Whole Application Acceleration

There is a third, less well-known challenge. This centers around the fact that AI Inference does not get deployed in isolation. Real AI deployments typically require non-AI processing, both before and after the AI function. For example, an image may need to be decompressed and scaled to fit the AI model’s data input requirements. These traditional processing functions must operate at the same throughput as the AI function, again with high performance and low power. Like with the AI inference implementation, the non-AI pre and post processing functions are beginning to need some form of acceleration.

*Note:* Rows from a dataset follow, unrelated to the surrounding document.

-- ==== Sys2Proof/Laws/NetOps.lean ====
section
/-!
SUPPORT. Which groups of state each operation of Machine/NetOps.lean changes; it keeps every other group and the forms of the
memory and of the event ring.
-/
namespace Sys2Proof.Laws

open Sys2Proof.Machine

theorem netAdd_only (a1) (a2) (a3) {gs : List Group} {s t : State} (m : [.net] ⊆ gs) (k : Only gs s t) :
    Only gs s (Machine.netAdd a1 a2 a3 t) := by
  refine Only.after (hs := [.net]) ?_ m k
  clear m k
  unfold Machine.netAdd
  try dsimp only
  repeat' with_reducible first | exact Only.refl | fail_if_no_progress refine Only.atNet (by decide) ?_

theorem netCount_only (a1) (a2) {gs : List Group} {s t : State} (m : [.net] ⊆ gs) (k : Only gs s t) :
    Only gs s (Machine.netCount a1 a2 t) := by
  refine Only.after (hs := [.net]) ?_ m k
  clear m k
  unfold Machine.netCount
  try dsimp only
  repeat' with_reducible first | exact Only.refl | refine netAdd_only _ _ _ (by decide) ?_

theorem setBank_only (a1) (a2) {gs : List Group} {s t : State} (m : [.net] ⊆ gs) (k : Only gs s t) :
    Only gs s (Machine.setBank a1 a2 t) := by
  refine Only.after (hs := [.net]) ?_ m k
  clear m k
  unfold Machine.setBank
  try dsimp only
  repeat' first
    | with_reducible first | exact Only.refl | fail_if_no_progress refine Only.atNet (by decide) ?_
    | split

theorem openTally_only (a1) (a2) {gs : List Group} {s t : State} (m : [.coll] ⊆ gs) (k : Only gs s t) :
    Only gs s (Machine.openTally a1 a2 t) := by
  refine Only.after (hs := [.coll]) ?_ m k
  clear m k
  unfold Machine.openTally
  try dsimp only
  repeat' first
    | with_reducible first | exact Only.refl | fail_if_no_progress refine Only.atColl (by decide) ?_
    | split

theorem launch_only (a1) (a2) {gs : List Group} {s t : State} (m : [.net] ⊆ gs) (k : Only gs s t) :
    Only gs s (Machine.launch a1 a2 t) := by
  refine Only.after (hs := [.net]) ?_ m k
  clear m k
  unfold Machine.launch
  try dsimp only
  repeat' with_reducible first
    | exact Only.refl
    | refine netAdd_only _ _ _ (by decide) ?_
    | fail_if_no_progress refine Only.atNet (by decide) ?_

theorem launchMcast_only (a1) (a2) {gs : List Group} {s t : State} (m : [.net, .coll] ⊆ gs) (k : Only gs s t) :
    Only gs s (Machine.launchMcast a1 a2 t) := by
  refine Only.after (hs := [.net, .coll]) ?_ m k
  clear m k
  unfold Machine.launchMcast
  try dsimp only
  repeat' first
    | with_reducible first
      | exact Only.refl
      | refine openTally_only _ _ (by decide) ?_
      | refine launch_only _ _ (by decide) ?_
    | split

theorem trySwitch_only {gs : List Group} {s t : State} (m : [.mbx, .net] ⊆ gs) (k : Only gs s t) :
    Only gs s (Machine.trySwitch t) := by
  refine Only.after (hs := [.mbx, .net]) ?_ m k
  clear m k
  unfold Machine.trySwitch
  try dsimp only
  repeat' first
    | with_reducible first
      | exact Only.refl
      | refine completeAwait_only _ _ (by decide) ?_
      | fail_if_no_progress refine Only.atNet (by decide) ?_
    | split

theorem dropStreams_only (a1) (a2) {gs : List Group} {s t : State} (m : [.net, .coll] ⊆ gs) (k : Only gs s t) :
    Only gs s (Machine.dropStreams a1 a2 t) := by
  refine Only.after (hs := [.net, .coll]) ?_ m k
  clear m k
  unfold Machine.dropStreams
  try dsimp only
  repeat' first
    | with_reducible exact Only.refl
    | with_reducible fail_if_no_progress refine Only.atNetColl (by decide) (by decide) ?_

theorem markBroken_only (a1) {gs : List Group} {s t : State} (m : [.net] ⊆ gs) (k : Only gs s t) :
    Only gs s (Machine.markBroken a1 t) := by
  refine Only.after (hs := [.net]) ?_ m k
  clear m k
  unfold Machine.markBroken
  try dsimp only
  repeat' with_reducible first | exact Only.refl | fail_if_no_progress refine Only.atNet (by decide) ?_

theorem breakList_only (a1) (a2) (a3) {gs : List Group} {s t : State} (m : [.log, .net, .coll, .link, .out] ⊆ gs) (k : Only gs s t) :
    Only gs s (Machine.breakList a1 a2 a3 t) := by
  refine Only.after (hs := [.log, .net, .coll, .link, .out]) ?_ m k
  clear m k
  induction a3 generalizing a1 a2 t with
  | nil =>
    unfold Machine.breakList
    try dsimp only
    repeat' with_reducible exact Only.refl
  | cons x l ih =>
    unfold Machine.breakList
    try dsimp only
    repeat' with_reducible first
        | exact Only.refl
        | refine Only.trans ?_ (ih ..)
        | refine logUe_only _ _ _ _ _ (by decide) ?_
        | refine dropStreams_only _ _ (by decide) ?_
        | refine markBroken_only _ (by decide) ?_

theorem breakWindowsOf_only (a1) (a2) (a3) {gs : List Group} {s t : State} (m : [.log, .net, .coll, .link, .out] ⊆ gs) (k : Only gs s t) :
    Only gs s (Machine.breakWindowsOf a1 a2 a3 t) := by
  refine Only.after (hs := [.log, .net, .coll, .link, .out]) ?_ m k
  clear m k
  unfold Machine.breakWindowsOf
  try dsimp only
  repeat' first
    | with_reducible first | exact Only.refl | refine breakList_only _ _ _ (by decide) ?_
    | split

theorem breakAllWindows_only (a1) {gs : List Group} {s t : State} (m : [.log, .net, .coll, .link, .out] ⊆ gs) (k : Only gs s t) :
    Only gs s (Machine.breakAllWindows a1 t) := by
  refine Only.after (hs := [.log, .net, .coll, .link, .out]) ?_ m k
  clear m k
  unfold Machine.breakAllWindows
  try dsimp only
  repeat' first
    | with_reducible first | exact Only.refl | refine breakList_only _ _ _ (by decide) ?_
    | split

theorem disableDone_only {gs : List Group} {s t : State} (m : [.mbx, .vane, .net] ⊆ gs) (k : Only gs s t) :
    Only gs s (Machine.disableDone t) := by
  refine Only.after (hs := [.mbx, .vane, .net]) ?_ m k
  clear m k
  unfold Machine.disableDone
  try dsimp only
  repeat' first
    | with_reducible first
      | exact Only.refl
      | refine completeAwait_only _ _ (by decide) ?_
      | refine trySwitch_only (by decide) ?_
      | fail_if_no_progress refine Only.atVane (by decide) ?_
    | split

theorem portQuiet_only (a1) {gs : List Group} {s t : State} (m : [.mbx, .vane, .net] ⊆ gs) (k : Only gs s t) :
    Only gs s (Machine.portQuiet a1 t) := by
  refine Only.after (hs := [.mbx, .vane, .net]) ?_ m k
  clear m k
  unfold Machine.portQuiet
  try dsimp only
  repeat' first
    | with_reducible first
      | exact Only.refl
      | refine disableDone_only (by decide) ?_
      | fail_if_no_progress refine Only.atVane (by decide) ?_
    | split

theorem vaneResponse_only {gs : List Group} (a1) (a2) (a3) (a4) (h4 : ∀ x0, Only gs x0 (a4 x0)) {s t : State} (m : [.mbx, .log, .vane, .net, .link, .out, .freeCtr] ⊆ gs) (k : Only gs s t) :
    Only gs s (Machine.vaneResponse a1 a2 a3 a4 t) := by
  unfold Machine.vaneResponse
  try dsimp only
  repeat' first
    | with_reducible first
      | exact k
      | refine Only.trans ?_ (h4 ..)
      | refine isolate_only _ _ (List.Subset.trans (by decide) m) ?_
      | refine portQuiet_only _ (List.Subset.trans (by decide) m) ?_
      | refine logInfo_only _ _ _ _ (List.Subset.trans (by decide) m) ?_
      | fail_if_no_progress refine Only.atVane (Only.here m (by decide)) ?_
    | split

theorem errorResponse_only (a1) (a2) {gs : List Group} {s t : State} (m : [.out] ⊆ gs) (k : Only gs s t) :
    Only gs s (Machine.errorResponse a1 a2 t) := by
  refine Only.after (hs := [.out]) ?_ m k
  clear m k
  unfold Machine.errorResponse
  try dsimp only
  repeat' with_reducible first | exact Only.refl | refine send_only _ (by decide) ?_

theorem errorTo_only (a1) {gs : List Group} {s t : State} (m : [.mbx, .log, .vane, .net, .link, .out, .freeCtr] ⊆ gs) (k : Only gs s t) :
    Only gs s (Machine.errorTo a1 t) := by
  refine Only.after (hs := [.mbx, .log, .vane, .net, .link, .out, .freeCtr]) ?_ m k
  clear m k
  unfold Machine.errorTo
  try dsimp only
  repeat' first
    | with_reducible first
      | exact Only.refl
      | refine send_only _ (by decide) ?_
      | refine vaneResponse_only _ _ _ _ (fun _ => ?_) (by decide) ?_
      | refine errorResponse_only _ _ (by decide) ?_
    | split

theorem deliverTo_only (a1) (a2) {gs : List Group} {s t : State} (m : [.out] ⊆ gs) (k : Only gs s t) :
    Only gs s (Machine.deliverTo a1 a2 t) := by
  refine Only.after (hs := [.out]) ?_ m k
  clear m k
  unfold Machine.deliverTo
  try dsimp only
  repeat' with_reducible first | exact Only.refl | refine send_only _ (by decide) ?_

theorem discardPacket_only (a1) {gs : List Group} {s t : State} (m : [.mbx, .log, .vane, .net, .link, .out, .freeCtr] ⊆ gs) (k : Only gs s t) :
    Only gs s (Machine.discardPacket a1 t) := by
  refine Only.after (hs := [.mbx, .log, .vane, .net, .link, .out, .freeCtr]) ?_ m k
  clear m k
  unfold Machine.discardPacket
  try dsimp only
  repeat' first
    | with_reducible first | exact Only.refl | refine errorTo_only _ (by decide) ?_
    | split

theorem discardAll_only (a1) {gs : List Group} {s t : State} (m : [.mbx, .log, .vane, .net, .link, .out, .freeCtr] ⊆ gs) (k : Only gs s t) :
    Only gs s (Machine.discardAll a1 t) := by
  refine Only.after (hs := [.mbx, .log, .vane, .net, .link, .out, .freeCtr]) ?_ m k
  clear m k
  induction a1 generalizing t with
  | nil =>
    unfold Machine.discardAll
    try dsimp only
    repeat' with_reducible exact Only.refl
  | cons x l ih =>
    unfold Machine.discardAll
    try dsimp only
    repeat' with_reducible first
        | exact Only.refl
        | refine Only.trans ?_ (ih ..)
        | refine discardPacket_only _ (by decide) ?_

theorem injectBreeze_only (a1) {gs : List Group} {s t : State} (m : [.log, .net, .link, .out] ⊆ gs) (k : Only gs s t) :
    Only gs s (Machine.injectBreeze a1 t).2 := by
  refine Only.after (hs := [.log, .net, .link, .out]) ?_ m k
  clear m k
  unfold Machine.injectBreeze
  try dsimp only
  repeat' first
    | with_reducible first
      | exact Only.refl
      | refine netCount_only _ _ (by decide) ?_
      | refine logLimitedAt_only _ _ _ _ _ _ _ _ (by decide) ?_
      | fail_if_no_progress refine Only.atNet (by decide) ?_
    | split

theorem acceptBreeze_only (a1) {gs : List Group} {s t : State} (m : [.net] ⊆ gs) (k : Only gs s t) :
    Only gs s (Machine.acceptBreeze a1 t) := by
  refine Only.after (hs := [.net]) ?_ m k
  clear m k
  unfold Machine.acceptBreeze
  try dsimp only
  repeat' first
    | with_reducible first | exact Only.refl | fail_if_no_progress refine Only.atNet (by decide) ?_
    | split

theorem acceptAll_only (a1) {gs : List Group} {s t : State} (m : [.net] ⊆ gs) (k : Only gs s t) :
    Only gs s (Machine.acceptAll a1 t) := by
  refine Only.after (hs := [.net]) ?_ m k
  clear m k
  induction a1 generalizing t with
  | nil =>
    unfold Machine.acceptAll
    try dsimp only
    repeat' with_reducible exact Only.refl
  | cons x l ih =>
    unfold Machine.acceptAll
    try dsimp only
    repeat' with_reducible first
        | exact Only.refl
        | refine Only.trans ?_ (ih ..)
        | refine acceptBreeze_only _ (by decide) ?_

theorem handOn_only (a1) (a2) {gs : List Group} {s t : State} (m : [.out] ⊆ gs) (k : Only gs s t) :
    Only gs s (Machine.handOn a1 a2 t) := by
  refine Only.after (hs := [.out]) ?_ m k
  clear m k
  induction a2 generalizing a1 t with
  | nil =>
    unfold Machine.handOn
    try dsimp only
    repeat' with_reducible exact Only.refl
  | cons x l ih =>
    unfold Machine.handOn
    try dsimp only
    repeat' with_reducible first
        | exact Only.refl
        | refine Only.trans ?_ (ih ..)
        | refine send_only _ (by decide) ?_

theorem handOnAll_only (a1) {gs : List Group} {s t : State} (m : [.out] ⊆ gs) (k : Only gs s t) :
    Only gs s (Machine.handOnAll a1 t) := by
  refine Only.after (hs := [.out]) ?_ m k
  clear m k
  induction a1 generalizing t with
  | nil =>
    unfold Machine.handOnAll
    try dsimp only
    repeat' with_reducible exact Only.refl
  | cons x l ih =>
    unfold Machine.handOnAll
    try dsimp only
    repeat' with_reducible first
        | exact Only.refl
        | refine Only.trans ?_ (ih ..)
        | refine handOn_only _ _ (by decide) ?_

theorem breezeCycle_only {gs : List Group} {s t : State} (m : [.net, .out] ⊆ gs) (k : Only gs s t) :
    Only gs s (Machine.breezeCycle t) := by
  refine Only.after (hs := [.net, .out]) ?_ m k
  clear m k
  unfold Machine.breezeCycle
  try dsimp only
  repeat' first
    | with_reducible first
      | exact Only.refl
      | refine handOnAll_only _ (by decide) ?_
      | refine acceptAll_only _ (by decide) ?_
      | fail_if_no_progress refine Only.atNet (by decide) ?_
    | split

theorem startEpoch_only {gs : List Group} {s t : State} (m : [.net] ⊆ gs) (k : Only gs s t) :
    Only gs s (Machine.startEpoch t) := by
  refine Only.after (hs := [.net]) ?_ m k
  clear m k
  unfold Machine.startEpoch
  try dsimp only
  repeat' first
    | with_reducible first
      | exact Only.refl
      | refine setBank_only _ _ (by decide) ?_
      | fail_if_no_progress refine Only.atNet (by decide) ?_
    | split

theorem rehome_only {gs : List Group} {s t : State} (m : [.lull] ⊆ gs) (k : Only gs s t) :
    Only gs s (Machine.rehome t) := by
  refine Only.after (hs := [.lull]) ?_ m k
  clear m k
  unfold Machine.rehome
  try dsimp only
  repeat' with_reducible first | exact Only.refl | fail_if_no_progress refine Only.atLull (by decide) ?_

theorem joinNext_only (a1) (a2) {gs : List Group} {s t : State} (m : [.net] ⊆ gs) (k : Only gs s t) :
    Only gs s (Machine.joinNext a1 a2 t) := by
  refine Only.after (hs := [.net]) ?_ m k
  clear m k
  unfold Machine.joinNext
  try dsimp only
  repeat' with_reducible first
    | exact Only.refl
    | refine startEpoch_only (by decide) ?_
    | fail_if_no_progress refine Only.atNet (by decide) ?_

theorem leaveNext_only (a1) (a2) {gs : List Group} {s t : State} (m : [.net] ⊆ gs) (k : Only gs s t) :
    Only gs s (Machine.leaveNext a1 a2 t) := by
  refine Only.after (hs := [.net]) ?_ m k
  clear m k
  unfold Machine.leaveNext
  try dsimp only
  repeat' with_reducible first
    | exact Only.refl
    | refine startEpoch_only (by decide) ?_
    | fail_if_no_progress refine Only.atNet (by decide) ?_

theorem startNext_only {gs : List Group} {s t : State} (m : [.net] ⊆ gs) (k : Only gs s t) :
    Only gs s (Machine.startNext t) := by
  refine Only.after (hs := [.net]) ?_ m k
  clear m k
  unfold Machine.startNext
  try dsimp only
  repeat' first
    | with_reducible first | exact Only.refl | refine startEpoch_only (by decide) ?_
    | split

theorem rebuildRoutes_only {gs : List Group} {s t : State} (m : [.net] ⊆ gs) (k : Only gs s t) :
    Only gs s (Machine.rebuildRoutes t) := by
  refine Only.after (hs := [.net]) ?_ m k
  clear m k
  unfold Machine.rebuildRoutes
  try dsimp only
  repeat' first
    | with_reducible first
      | exact Only.refl
      | refine startEpoch_only (by decide) ?_
      | fail_if_no_progress refine Only.atNet (by decide) ?_
    | split

end Sys2Proof.Laws
end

To build a real application, the whole application needs to be implemented efficiently. In a data center application, the application may have thousands or even millions of parallel instances. Every fraction of a Watt that can be saved per instance will make a huge difference to overall power consumption

A solution is viable only if the whole application meets both the performance goal, through acceleration, and the power requirements, through greater efficiency. So how do we viably implement a whole application acceleration?

There are three key elements: the ability to build a custom data path; use of a single-device implementation; and the ability to take advantage the latest AI models as they continue to rapidly evolve and improve. Let’s take a look at all three elements.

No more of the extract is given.